Política

Vereadores votam ética e adulteração na segunda

Gilmar Dias
| Tempo de leitura: 2 min

Os vereadores devem discutir e votar na sessão de segunda-feira dois projetos de lei polêmicos. O primeiro é o que institui o códido de ética e decoro parlamentar do vereador, de autoria de Rodrigo Agostinho (PMDB). O segundo é o que pune proprietários de postos de combustíveis que comercializarem produtos adulterados, assinado pelo vereador Faria Neto (PDT).

O código de ética chegou a constar da pauta legislativa do último dia 25, mas a pedido do vereador Leandro Martins (PPS) sua discussão e votação foram adiados por duas reuniões ordinárias.

O projeto estabelece processo disciplinar para parlamentares que descumprirem o estabelecido no código, como desrespeitar colegas e o público em geral através de palavras e expressões incompatíveis com a dignidade do mandato, seja durante discurso ou no relacionamento diário.

Se aprovado, os vereadores estarão impedidos, no exercício do mandato, de serem proprietários, controladores ou diretores de empresas que gozem de favor decorrente de contrato com pessoas jurídica de direito público ou nelas exercer função remunerada.

O projeto estabelece medidas disciplinares para o descumprimento de suas normas. São eles advertência, censura, perda temporária de mandato e cassação. O cumprimento das normas será observada por um conselho de ética - formado por cinco membros titulares com mandato de dois anos -, que atuará na preservação da dignidade do mandato.

Os vereadores também vão discutir e votar projeto de lei que pune com a cassação de alvará de funcionamento os proprietários de postos de combustíveis que comercializarem produtos adulterados.

Segundo Faria, esse tipo de crime se tornou comum em todo o País, causando danos mecânicos aos veículos e prejuízos financeiros a seus proprietários. “O projeto tem por objetivo criar condições para acelerar a punição no âmbito local, com base em documentos que comprovem a prática infracional.”

Polêmica

Também está na pauta da reunião de segunda-feira da Câmara o projeto de autoria do prefeito Nilson Costa (PPS) que propõe a flexibilização do estatuto do servidor público municipal.
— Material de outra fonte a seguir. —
/-- Settles O26: the write of a cell of bank 2 or 3, whose mask is 0xF. -/
theorem ramWrites : Obligations.RamWrites := by
  intro bank a d s hbank ha
  have hram : ¬ (bank = 0#2 ∨ bank = 1#2) := by bv_omega
  have hframe := wrCell_ram hram a d s
  exact ⟨rfl, wrCell bank a d s, rfl, storesCell_wrCell_whole (wmask_ram hbank ha) d s,
    congrArg State.ramDirty hframe, hframe, bytesAsBefore_wrCell bank a d s⟩

end Sys2Proof.Machine
end

section
namespace Sys2Proof.Machine

/-! ## The writes of the channel and the control registers (R172, R173, R176 to R180) -/

/-- While a frame is queued a byte is dropped (R243, D16). -/
theorem asmPush_queued {s : State} (h : s.inb.state = .queuedSlow) (b : Byte) : asmPush b s = s := by
  rcases asmPush_cases b s with ⟨-, hdrop⟩ | ⟨hno, -⟩ | ⟨hno, -⟩
  · exact hdrop
  · exact absurd h hno
  · exact absurd h hno

/-- The byte that the two nibbles make up is their weighted sum (R217). -/
theorem byteOf_eq_ofNat (h l : Nibble) : byteOf h l = BitVec.ofNat 8 (16 * h.toNat + l.toNat) := by
  rw [← byteOf_toNat, BitVec.ofNat_toNat, BitVec.setWidth_eq]

/-- Settles O27: WR_MSGLO pushes `in_hi ∥ d` with the latch cleared, and a queued frame makes the push do nothing. -/
theorem channelWritesFeedTheAssembler : Obligations.ChannelWritesFeedTheAssembler := by
  intro d s
  have hpush : exec (.wrMsglo d) s =
      .next (asmPush (BitVec.ofNat 8 (16 * s.inb.hi.toNat + d.toNat)) { s with inb := { s.inb with hi := 0#4 } }) := by
    rw [← byteOf_eq_ofNat]
    rfl
  refine ⟨⟨rfl, rfl⟩, rfl, hpush, fun hqueued => ?_⟩
  rw [hpush, asmPush_queued]
  exact hqueued

theorem modeBank_toNat (d : Nibble) : (modeBank d).toNat = d.toNat % 4 := BitVec.extractLsb'_toNat 0 2 d

theorem modeTimerEn_eq (d : Nibble) : modeTimerEn d = decide (8 ≤ d.toNat) := by
  revert d
  decide

/-- Settles O30: all of it is `wr_mode`, whose cells and two mode flags have their laws. -/
theorem modeWriteSelectsTheBank : Obligations.ModeWriteSelectsTheBank := fun _ d s =>
  ⟨rfl, setMode d s, rfl, cell_setMode d s, modeBank_toNat d, modeTimerEn_eq d, rfl, .of_eq rfl rfl rfl rfl⟩

/-- Settles O31: the write leaves the state as it is, and the mask of `TEST` is 0. -/
theorem testWriteDoesNothing : Obligations.TestWriteDoesNothing := fun _ _ s =>
  ⟨rfl, rfl, fun hmasks b _ => ⟨driveRead (s.cell b 0xE#4) s, rfl, congrArg some (hmasks.test_eq_zero b)⟩⟩

theorem getLsbD_zero_eq (d : Nibble) : d.getLsbD 0 = decide (d.toNat % 2 = 1) := by
  revert d
  decide

theorem getLsbD_one_eq (d : Nibble) : d.getLsbD 1 = decide (d.toNat / 2 % 2 = 1) := by
  revert d
  decide

/-- `wr_reset` by its two bits: the alarm first, then the protocol (R178). -/
theorem resetAction_eq (d : Nibble) (s : State) :
    resetAction d s =
      (let t := if d.toNat % 2 = 1 then alarmClear s else s
       if d.toNat / 2 % 2 = 1 then protoReset t else t) := by
  simp only [resetAction, getLsbD_zero_eq, getLsbD_one_eq, decide_eq_true_eq]

/-- Of `proto_reset`'s cells the addresses below 2 of bank 1 read 0, and no other changes (R180). -/
theorem cell_protoReset_channel (s : State) (b : BankNo) (a : Nibble) :
    (protoReset s).cell b a = if b = 1#2 ∧ a.toNat ≤ 1 then 0#4 else s.cell b a := by
  have hchannel : (b = msgBank ∧ a = msgLoAddr) ∨ (b = msgBank ∧ a = msgHiAddr) ↔ b = 1#2 ∧ a.toNat ≤ 1 := by
    revert b a
    decide
  rw [cell_protoReset, ← ite_or]
  exact if_congr hchannel rfl rfl

/-- The alarm cells are the addresses 2 to 8 of bank 1, cleared when the bit asks for it (R179). -/
theorem cell_alarmClear_if (p : Prop) [Decidable p] (s : State) (b : BankNo) (a : Nibble) :
    (if p then alarmClear s else s).cell b a =
      if b = 1#2 ∧ p ∧ 2 ≤ a.toNat ∧ a.toNat ≤ 8 then 0#4 else s.cell b a := by
  by_cases hp : p
  · simp only [hp, if_true, true_and]
    exact cell_alarmClear s b a
  · simp only [hp, if_false, false_and, and_false]

/-- The channel cells are the addresses below 2 of bank 1, cleared when the bit asks for it (R180). -/
theorem cell_protoReset_if (p : Prop) [Decidable p] (s : State) (b : BankNo) (a : Nibble) :
    (if p then protoReset s else s).cell b a = if b = 1#2 ∧ p ∧ a.toNat ≤ 1 then 0#4 else s.cell b a := by
  by_cases hp : p
  · simp only [hp, if_true, true_and]
    exact cell_protoReset_channel s b a
  · simp only [hp, if_false, false_and, and_false]

/-- The cells after `wr_reset` (R178 to R180): the two actions clear different cells. -/
theorem cell_resetAction (d : Nibble) (s : State) (b : BankNo) (a : Nibble) :
    (resetAction d s).cell b a =
      if b = 1#2 ∧ d.toNat % 2 = 1 ∧ 2 ≤ a.toNat ∧ a.toNat ≤ 8 then 0#4
      else if b = 1#2 ∧ d.toNat / 2 % 2 = 1 ∧ a.toNat ≤ 1 then 0#4
      else s.cell b a := by
  rw [resetAction_eq, cell_protoReset_if, cell_alarmClear_if]
  split_ifs <;> rfl

theorem resetAction_timeDirty (d : Nibble) (s : State) :
    (resetAction d s).timeDirty = (s.timeDirty || decide (d.toNat % 2 = 1)) := by
  rw [resetAction_eq]
  by_cases halarm : d.toNat % 2 = 1 <;> by_cases hproto : d.toNat / 2 % 2 = 1 <;> simp [halarm, hproto]

/-- The protocol state after `wr_reset`: bit 1 alone decides (R180). -/
theorem resetAction_protocol (d : Nibble) (s : State) :
    if d.toNat / 2 % 2 = 1 then
      (resetAction d s).inb = { s.inb with hi := 0#4, pos := 0, state := .idle } ∧
        (resetAction d s).outb = { s.outb with active := false, pos := 0, len := 0 }
    else (resetAction d s).inb = s.inb ∧ (resetAction d s).outb = s.outb := by
  rw [resetAction_eq]
  by_cases halarm : d.toNat % 2 = 1 <;> by_cases hproto : d.toNat / 2 % 2 = 1 <;> simp [halarm, hproto]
Mas o secretário de Administração, Luiz Freitas, adiantou, ontem, que a votação da proposta será adiada porque o assunto está em discussão com o Sindicato dos Servidores Públicos Municipais (Sinserm).

A matéria propõe a retirada da validade da apresentação do atestado médico para ausência do serviço acima de dez dias e institui penalidades. Ela é legal porque o regime trabalhista da categoria é estatutário e não celetista.

Nesse caso específico, o servidor será penalizado com a perda de dez dias de suas férias do ano. Já o funcionário que faltar acima de 30 dias consecutivos ou 60 dias alternados perderá o direito das férias. A mesma penalidade será aplicada para o servidor em licença por acidente de trabalho que exceder seis meses de afastamento.

Atualmente, o atestado médico para justificar faltas é aceito pela Administração. A única exceção é para casos de funcionários que necessitam acompanhar familiares doentes ou que faltem ao serviço por motivo particular.